2019年全球经济乱中求安

《商界评论》 2019-03-04

随着全球经济复苏陷入踟蹰,长期累积的经济金融风险和地缘政治风险将愈加显现。

2019年,六大全球性风险或将交叠共振,构建更为复杂严峻的风险格局。在此格局下,关注风险重心的时序轮动,明辨风险共振的交点和缝隙,将是全球金融市场趋利避害、乱中求安的关键。

第一,全球贸易摩擦风险。

2018年全球贸易摩擦从冲动变为行动,而2019年其负面影响将加速兑现,上升为首要的“灰犀牛”风险。从贸易摩擦的走势来看,根据IMF预测数据,作为全球贸易摩擦的策源点,2019年美国的经常账户赤字将同比扩大26.4%,年度增幅触及2000年后峰值,表明其贸易逆差正在加速恶化,有望继续支撑其贸易保护主义维持高位。

因此,全球贸易摩擦常态化的趋势正在加强,短期内难有明显舒缓。

第二,全球风险偏好逆转。

2018年1月,笔者的报告曾指出,风险偏好的盛极而衰将成为全球市场的真实威胁。这一论断在2月和10月的全球市场振荡中得到验证。

2019年,这一“灰犀牛”风险有可能进一步增强,新一轮的“金融-经济”风险冲击链条已经形成,其威胁将贯穿全年。就金融市场而言,历经2018年的调整之后,全球风险偏好已处于敏感脆弱的非稳态,将成为风险冲击的触发器。

第三,新兴市场货币风险。

一方面,由于2019年美联储将大概率放缓加息节奏,美国经济增速亦将从高位下滑,因此美元指数预计将上行乏力。另一方面,在贸易摩擦常态化的背景下,“竞争性贬值”的阴影难以消散,叠加全球风险偏好的骤然逆转,可能导致国际资本的间歇式回流,部分基本面薄弱、过度依赖外债的新兴市场将面临较大风险隐患。

2019年新兴市场排名前十的危险货币依次为:越南盾、墨西哥比索、白俄罗斯卢布、南非兰特、委内瑞拉玻利瓦尔、阿根廷比索、巴西雷亚尔、沙特里亚尔、土耳其里拉、印尼盾。

第四,美国政策异变风险。

其一,特朗普贸易政策的走向。中期选举之后,遏制中国长期崛起、维护美国领先地位,已经成为美国两党共识。双方开启全面冷战的概率极小,但是进行可控的、常态化政策博弈的可能性较大。
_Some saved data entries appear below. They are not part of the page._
-- ==== Sys2Proof/Laws/State.lean ====
section
/-!
SUPPORT. One lemma for each field of the state and each update.
-/
namespace Sys2Proof.Machine
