-- ==== Sys2Proof/Laws/Zero.lean ====
section
/-!
SUPPORT. The CRC-64 of a zero crate is its CHECK (07/R206, 08/R243), so every crate that nothing has written is good.
-/
namespace Sys2Proof.Machine

/-- The register of the CRC after each 128 zero bytes. -/
def zeroRuns : List Nat :=
  [0xffffffffffffffff, 0x34af5e948295e0c, 0xc48c17b8cdcb54f4, 0x8ac88aa4cb071ff4,
   0xc9c025cabb28b669, 0xaa12481a755af83d, 0x2964868411e544b4, 0x26eff4448baaaa6b,
   0xcf1b69fb1639e13c, 0xe7eea37086e57137, 0xc89b88851236cbb4, 0xe98277710a687bde,
   0xd8299d583f09982e, 0xb1074f29db9c3397, 0xa6e37be3d0c71255, 0x707a209426ebc57f,
   0x1d381bdbe7e920e3, 0x8ba731bf97c460f7, 0x885cfb18af5c2cbd, 0x2b3ef392c03a1998,
   0x672f1f760a2bf820, 0xce17a670e363a0b9, 0xe6e1d0ed9d88856c, 0x46fa6a57caa3114d,
   0xbfa3727bc1af9f44, 0xf7095d10bec1186, 0x1be2e5eb32249ed5, 0xd9d1b6680789988b,
   0xa293b1c6fe00558e, 0x9ffd99c6ade80ee, 0xd9fc812d2df296c0, 0xab5f989b27d5ae04,
   0x5af0a85bd634349b]

theorem crc_run_append (c : Nat) (a b : List Byte) : Crc.run c (a ++ b) = Crc.run (Crc.run c a) b := by simp [Crc.run]
theorem zeroRuns_step : ∀ i < 32, Crc.run (zeroRuns.getD i 0) (List.replicate 128 0#8) = zeroRuns.getD (i + 1) 0 := by
  decide +kernel
theorem crc_zeros (n : Nat) (h : n ≤ 32) : Crc.run (2 ^ 64 - 1) (List.replicate (n * 128) 0#8) = zeroRuns.getD n 0 := by
  induction n with
  | zero => rfl
  | succ k ih =>
    rw [Nat.succ_mul, ← List.replicate_append_replicate, crc_run_append, ih (by omega), zeroRuns_step k (by omega)]
/-- The CHECK of a zero payload. -/
theorem crc64_zeros : Crc.crc64 (List.replicate 4096 0#8) = Crc.zeroCheck := by
  have h := crc_zeros 32 (by omega)
  unfold Crc.crc64
  rw [show (4096 : Nat) = 32 * 128 from rfl, h]
  decide +kernel

theorem crateBytes_unwritten (m : Mem) (k : Nat) (h : m.cells = []) : crateBytes m k = List.replicate 4096 0#8 := by
  unfold crateBytes
  rw [readBytes_eq _ _ _ (by rw [h]; rfl), h]
  have : ∀ l : List Nat, l.map (readByte []) = List.replicate l.length 0#8 := by
    intro l; induction l with
    | nil => rfl
    | cons a t ih => rw [List.map_cons, ih]; rfl
  rw [this, List.length_range']

theorem cacheHome_scratch (m : Mem) (k : Nat) (h : m.slices = []) : cacheHome m k = none := by
  have : ∀ d, cacheSlices m d = [] := fun d => by simp [cacheSlices, h, tget]
  unfold cacheHome
  dsimp only
  split <;> simp [this]

/-- A crate of zeros is good when its tag says so. -/
theorem crateOk_zeros (s : State) (k : Nat) (hc : s.mem.cells = []) (ho : s.mem.opened = []) (hb : s.mem.bad = [])
    (hs : s.mem.slices = []) (hp : Tag.poisoned (tget Tag.zero s.mem.tags k) = false)
    (hk : Tag.check (tget Tag.zero s.mem.tags k) = Crc.zeroCheck) : CrateOk s k := by
  have ht : crateTag s.mem k = tget Tag.zero s.mem.tags k := by simp [crateTag, ho, crateBad, hb, Tag.poisonIf]
  exact ⟨cacheHome_scratch _ _ hs, by simp [hb], by rw [ht, hp], by rw [ht, crateBytes_unwritten _ _ hc, crc64_zeros, hk]⟩

/-- So is every crate of memories that list nothing. -/
theorem crateOk_unwritten (s : State) (k : Nat) (hc : s.mem.cells = []) (ho : s.mem.opened = []) (hb : s.mem.bad = [])
    (hs : s.mem.slices = []) (ht : s.mem.tags = []) : CrateOk s k :=
  crateOk_zeros s k hc ho hb hs (by rw [ht]; show Tag.poisoned Tag.zero = false; decide +kernel)
    (by rw [ht]; show Tag.check Tag.zero = Crc.zeroCheck; decide +kernel)

theorem CrateOk.move {s : State} {k : Nat} (h : CrateOk s k) : MoveOk s k := ⟨h.home, h.bad, .inr h.check⟩

/-- With no step open and every slice in scratch mode, every crate may be written without more. -/
theorem plain_free (m : Mem) (k : Nat) (hc : m.cow = none) (hs : m.slices = []) : Plain m k :=
  ⟨fun c h => by { rw [hc] at h; cases h }, cacheHome_scratch m k hs⟩

end Sys2Proof.Machine
end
其二,美联储缩表路径的选择。2019年年中,由于联邦基金利率将大概率升至3%附近,触及长期中性水平,美联储的政策组合有较大可能从“快加息+慢缩表”切换为“慢加息+快缩表”。如果这一政策调整与贸易摩擦的外部冲击交叠,则可能导致长端流动性过度收紧,10年期美债上升速度超过市场承受能力,从而引发美股、高收益债券等风险资产定价的深度调整。

第五,欧洲一体化倒退风险。

2019年,随着经济复苏的疲弱,欧洲内部发展的不均衡性将再度凸显,区域一体化预计将遭遇“两点一线”的挑战。

风险点之一在于南欧隐患。

历经危机十年,南欧国家人均GDP增长落后于欧元区整体,失业率居高不下,金融体系趋于脆弱,已成为欧洲“危机回潮”中的最弱一环。2019年,由于经济下行风险的扩大和结构性改革的阵痛,欧洲民粹政治势力有望迎来新一轮涨潮,并有较高概率在2019年5月欧洲议会选举中,形成反对区域一体化的统一阵线。如果这一情景发生,则将在短期内制约欧洲对南欧、英国两大风险点的应对,长期则将削弱欧洲复苏的核心动能。

第六,区域冲突失控风险。

较之于2018年、2019年朝鲜局势有望继续舒缓,但是中东乱局将面临“双层博弈嵌套”,冲突预计将趋于白热化。

第一层,是美国、欧盟、俄罗斯围绕大国地缘安全的博弈,焦点在于叙利亚局势。第二层,是沙特、伊朗、土耳其围绕地区领导权的博弈,焦点在于美国与沙特的双边关系。中东乱局的升级还将对全球经济金融形成三重冲击。

第一,作为博弈的核心工具,油价将加剧波动,呈现长期振荡态势。第二,中东难民问题将持续发酵,并与欧洲民粹势力崛起相互碰撞,成为欧洲社会分裂的加速器。第三,随着地区局势的动荡,沙特和土耳其的金融市场预计将受到频繁冲击。